Meu Vizinho Morreu..

18:45


A morte, para muitos, é uma coisa natural, e pensando bem, até que é mesmo, mas nunca sabemos como reagir diante de algo que contraria a nossa vontade. O meu vizinho morreu. Ele morreu, e não que eu o conhecesse, na verdade, não sabia o nome dele e creio que ele só falou comigo umas duas vezes, quando eu era criança e estava fazendo bagunça na sua calçada. Meu vizinho morreu e ele era um senhor como outro qualquer, adorava sentar na calçada no final da tarde e ficar sentindo aquele ventinho nos seus cabelos brancos, mas ele morreu.
Ele morreu, e não que isso tenha interferido algum coisa na minha vida, para falar a verdade, nada mudou, praticamente. Continuo sem saber seu nome.
Meu vizinho morreu e a ultima vez que eu o vi, mesmo de longe, foi no primeiro dia deste ano, quando ele entrava na ambulância, aparentemente bem debilitado. Meu vizinho morreu e minha vida não mudou em absolutamente nada, nem mesmo quando quatro dias depois da ultima vez que eu o vi, as 6h30 da manhã, ele estava sendo velado em sua casa. Lembro-me que parei o carro em frente a sua casa, pude ver meus outros vizinhos, seus familiares, netos e filhos. Um deles estava em pé, praticamente do meu lado, e chorava. Chorava como uma criança de 5 anos querendo um brinquedo novo quando não precisava, chorava muito e eu pude sentir a sua dor, naqueles 3 segundos em que eu parei em frente a sua casa enquanto esperava a oportunidade de continuar meu caminho, e enquanto ele estava ali, sofrendo a partida do seu pai. Meu dia não mudou, mas meu vizinho morreu.
Fiquei o dia todo pensando no quão frias podem ser as pessoas. Uma vida se fora, muitas outras continuavam, algumas não mudaram, como a minha, outras mudaram para sempre, como as deles, que ali estavam, naquele dia, as 6h30 da manhã. Tão cedo, tão triste.
Aquela frase de que a vida continua é bem cruel. Não que a gente tenha a obrigação de sofrer a dor das outras pessoas, mas naquele momento eu senti, e também me senti culpada por não sentir muito mais que isso e também por não poder fazer nada. Eu simplesmente não conhecia aquelas pessoas, aquelas pessoas não me conheciam, provavelmente também não sabiam o meu nome e assim tudo continuou.
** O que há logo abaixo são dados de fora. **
/-- The pair: sync state, lease, replication and OD 0x7000 (R545 to R567). -/
structure Twin where
  /-- TWIN_SIDE as sampled (R591). -/
  side : Nat
  holder : Bool
  /-- The entry 0x7000:02 of a bound part, 1 to 4 (R549). -/
  sync : Nat
  /-- The peer's sync state as this holder knows it: 1 Detached, 2 Resynchronising, 3 in sync. -/
  peerSync : Nat
  renewal : Nat
  /-- Renewals sent and not acknowledged: number and tick. -/
  renewSent : List (Nat × Nat)
  renewDue : Nat
  leaseEnd : Nat
  takeoverAt : Nat
  inSyncAt : Nat
  renewSeen : Bool
  /-- A takeover time passed with AUDIT-HOLD alone in the way (R553). -/
  holdStopped : Bool
  nextRecord : Nat
  unacked : List SentRecord
  ackedTo : Nat
  /-- Highest record that the standby acknowledges in RSEQ, and the highest it has taken in. -/
  applied : Nat
  processed : Nat
  /-- Records taken in whose pages or event are not yet durable: number, pages, number of the event. -/
  ackWaits : List (Nat × List (Store × Nat) × Nat)
  /-- A vault slot's masked value whose mask has still to come: slot, attribute word, value (R558). -/
  vaultHalf : Option (Nat × Nat × Bytes)
  binding : Option Binding
  /-- Public key and tick of a BIND_REQ that came before this part's own action (R545). -/
  offer : Option (Bytes × Nat)
  actionResult : Nat
  drain : Nat
  drainDue : Option Nat
  resyncStart : Nat
  resyncItems : Nat
  recordsSent : BitVec 64
  recordsApplied : BitVec 64
  longest : Nat
  revoked : BitVec 64
  deriving DecidableEq, Repr

/-- Domain actions and OD 0x7100 (R539 to R544, R568). -/
structure Domain where
  result : Nat
  candKey : Bytes
  candSerial : Nat
  memberReq : Nat
  packageOut : Bytes
  packageIn : Bytes
  deriving DecidableEq, Repr

/-! ### Start-up, pins and telemetry (21, 22) -/

/-- The stages of a reset and the start-up after it (R576 to R578). -/
inductive Phase
  /-- Reset asserted, or main power absent. -/
  | inReset
  /-- Released, straps and fuses read; the PLLs are not yet locked. -/
  | released
  /-- BLANK: start-up has stopped and the boot ROM serves provisioning. -/
  | provisioning
  /-- Locked PLLs, memories cleared, boot counter written; the first seed is awaited. -/
  | seeding
  /-- Boot images are being verified. -/
  | verifying
  /-- The firmware runs; tails, boot record and reload are awaited. -/
  | loading
  /-- A Fatal fault or an RNG failure has stopped start-up. -/
  | stopped
  | recovery
  | complete
  deriving DecidableEq, Repr

/-- Start-up's own record of the boot (R418, R425, R574, R577). -/
structure Boot where
  phase : Phase
  /-- A cold reset is in force: a main supply is absent. -/
  cold : Bool
  /-- BOOT_COUNTER of this boot is durable (R418 step 1). -/
  counterDurable : Bool
  /-- Locket FLAGS of this boot, but for DEBUG-OPEN and LOCKED. -/
  flags : Nat
  slot : Nat
  /-- SHA-384 over the booted image (R424). -/
  imageDigest : Bytes
  imageVersion : Nat
  imageSecurity : Nat
  /-- Image slots that this boot has verified and not accepted, with their check codes (R415, R418). -/
  rejected : List (Nat × Nat)
  /-- The security version of the booted image has been advanced to (R416). -/
  advanced : Bool
  /-- Device Time at the last tick edge, which refreshes the compute-die watchdog (R572). -/
  watchdogAt : Nat
  deriving DecidableEq, Repr

/-- Pin levels the part drives or reads (R471, R472, R589, R606). -/
structure Pins where
  faultN : Bool
  svcOk : Bool
  tamperN : Bool
  smbAlertN : Bool
  /-- Levels that EXTEST or CLAMP drives from the boundary register, while one is in force (R605). -/
  boundary : Option Bytes
  deriving DecidableEq, Repr

/-- The SMBus target's values, as last updated (R606, R607). -/
structure Telemetry where
  temperature : BitVec 16
  power : BitVec 16
  status : BitVec 8
  deriving DecidableEq, Repr

/-- The debug port's instruction register and boundary register (R605). -/
structure Tap where
  instruction : Nat
  shift : Bytes
  boundary : Bytes
  deriving DecidableEq, Repr

/-! ### What leaves the part -/

/-- A transfer, message or frame that the part has sent. -/
inductive Sent
  | memRead (fn addr len : Nat)
  | memWrite (fn addr : Nat) (data : Bytes)
  | msix (fn vector : Nat) (address : BitVec 64) (data : BitVec 32)
  | aer (fn kind : Nat)
  | barRead (fn offset : Nat) (data : Bytes)
  | llyno (dest : Bytes) (frame : Bytes)
  | clasp (frame : Bytes)
  | smbus (data : Bytes)
  | tap (data : Bytes)
  | doe (data : Bytes)
  deriving DecidableEq, Repr

/-- The ordering attributes of a TLP: Relaxed Ordering, ID-Based Ordering, No Snoop (R232). -/
structure TlpOrder where
  relaxed : Bool
  idBased : Bool
  noSnoop : Bool
  deriving DecidableEq, Repr

/-! ### Reset values -/

/-- A core after a unit, warm or cold reset (R343, R365, R369). -/
def Core.reset : Core :=
  { globals := List.replicate 16 0, windows := [], pc := 0, tcause := 0, epc := 0, tval := 0, cwp := 0,
    winuse := 1, ssp := 0, ssl := 0, hint := 0xF, erej := 0, rndst := 0, tmrf := 0, pwp := 0, spilln := 0,
    engst := List.replicate 4 0, engBusy := List.replicate 4 false, timers := List.replicate 8 none,
    counters := List.replicate 10 0, wait := .running, waitRd := 0, events := 0, link := none, stored := [], lending := none,
    lastOwner := none, waitedAt := 0, abortAt := none, halted := false,
    predictors := Predictors.cold }

/-- Every core at its reset value, OD 0x2103 at its defaults (R371). -/
def Cores.reset : Cores :=
  { cores := [], deviceEvents := [], watchdog := 100000, doubleTraps := 0, abortTimeouts := 0, handed := 0,
    engineReqs := 0 }

/-- An engine that starts at region 0 (R383). -/
def TestEngine.reset : TestEngine := { next := 0, active := none, overdue := false, ended := 0 }

/-- OD 0x8000 at its defaults, every engine at region 0 (R383, R397). -/
def MemTest.reset : MemTest :=
  { enable := true, pace := 100, overdueTime := 10000, engines := [], tested := List.replicate 5 0,
    failures := List.replicate 5 0, overdueCount := 0, retired := [], corrected := List.replicate 5 0,
    sparesAssigned := 0 }

/-- Tables not yet loaded, no refusal (R391, R397). -/
def AccessControl.reset : AccessControl :=
  { loaded := false, refusals := List.replicate 12 0, last := List.replicate 16 0 }

/-- A blank page (R402). -/
def Page.blank : Page := { seq := 0, crc := 0, payload := List.replicate 504 0, poisoned := false }

/-- A blank MRAM with nothing queued; no selector page yet, so PENDING names no slot (R398, R417, R430). -/
def Mram.reset : Mram :=
  { pages := [], queue := [], current := none, erases := [], replaced := [], pwrfail := false, bootCounter := 0,
    active := 0, pendingSlot := 0xFF, writes := 0, corrected := 0, torn := 0, lost := 0 }

/-- No staging, both slots EMPTY, OD 0x9000 at its defaults (R430). -/
def Images.reset : Images :=
  { slotA := 0, slotB := 0, stageAddr := 0, stageLen := 0, stageResult := 0, timeout := 10000000, byPath := 0,
    dma := false, chunks := [], queuedPages := [], stageDue := none, inactiveVersion := 0, runningVersion := 0,
    runningSecurity := 0, firmwareOps := [], activationResult := 0 }

/-- No statement, no pending record (R430). -/
def Locket.reset : Locket :=
  { records := 0, statement := List.replicate 192 0, covers := false, clearResult := 0, pendingRecord := none,
    tailFound := false, recordQueued := false }

/-- The battery domain as R435 initialises it; the signature is not yet written. -/
def SecurityDie.reset : SecurityDie :=
  { deviceTime := 0, sticky := 0, extArmed := 0, sealArmed := false, latch := 0, sigValue := 0,
    sigComplement := 0, lightDisagreements := 0, decisionDisagreements := 0, lastResponse := 0,
    lastSource := 0xFF, responses := 0, reopenings := 0, lastFatal := 0, lastFatalTime := 0, escalations := 0,
    pair := none, generation := 0, genSide := 0, takings := 0, lastTaking := 0, domainId := 0, member := 0,
    issued := [], onMain := true }

/-- No source live, no decision open (R458). -/
def Tamper.reset : Tamper :=
  { live := 0, decisions := [], arming := none, unlockResult := 0, quietFor := 0, reloading := false }

/-- The bits of bank 0 blown in a PRODUCTION part: S_T, S_P and the intents of TEST and PRODUCTION (R446). -/
def Life.productionBank : BitVec 280 :=
  BitVec.ofNat 280 (((List.range 64).map fun i => 2 ^ (4 * i) + 2 ^ (4 * i + 2)).foldl (· + ·) 0
    + 0xFFFF * 2 ^ 256)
Meu vizinho morreu. Nada mudou. Não que a vida dele seja tão banal ao ponto de não interferir em nada na minha, eu quero dizer é que a cada dia novas pessoas morrem e continuarão morrendo e isso só vai mudar a sua vida quando você estiver no lugar em que estava o filho do meu vizinho. Em pé, na calçada, chorando como uma criança a perda do seu pai.
A morte do meu vizinho me fez sentir como se eu fosse sozinha no mundo, como se ninguém importasse além de mim, como se um escudo me protegesse daquilo que eu não tenho a obrigação de sentir naquele momento, mas o escudo do filho do meu vizinho caiu, e ele foi atingindo tão fortemente que eu pude ver, em 3 segundos, o quanto doeu, e que naquele momento ele parecia tão vulnerável, e estava mesmo. Ele, provavelmente, perdeu tudo naquele dia. E o meu dia foi o mesmo. nada mudou. Para alguns, mais egoístas e egocêntricos, nada mudou mesmo, foi só o meu vizinho que morreu.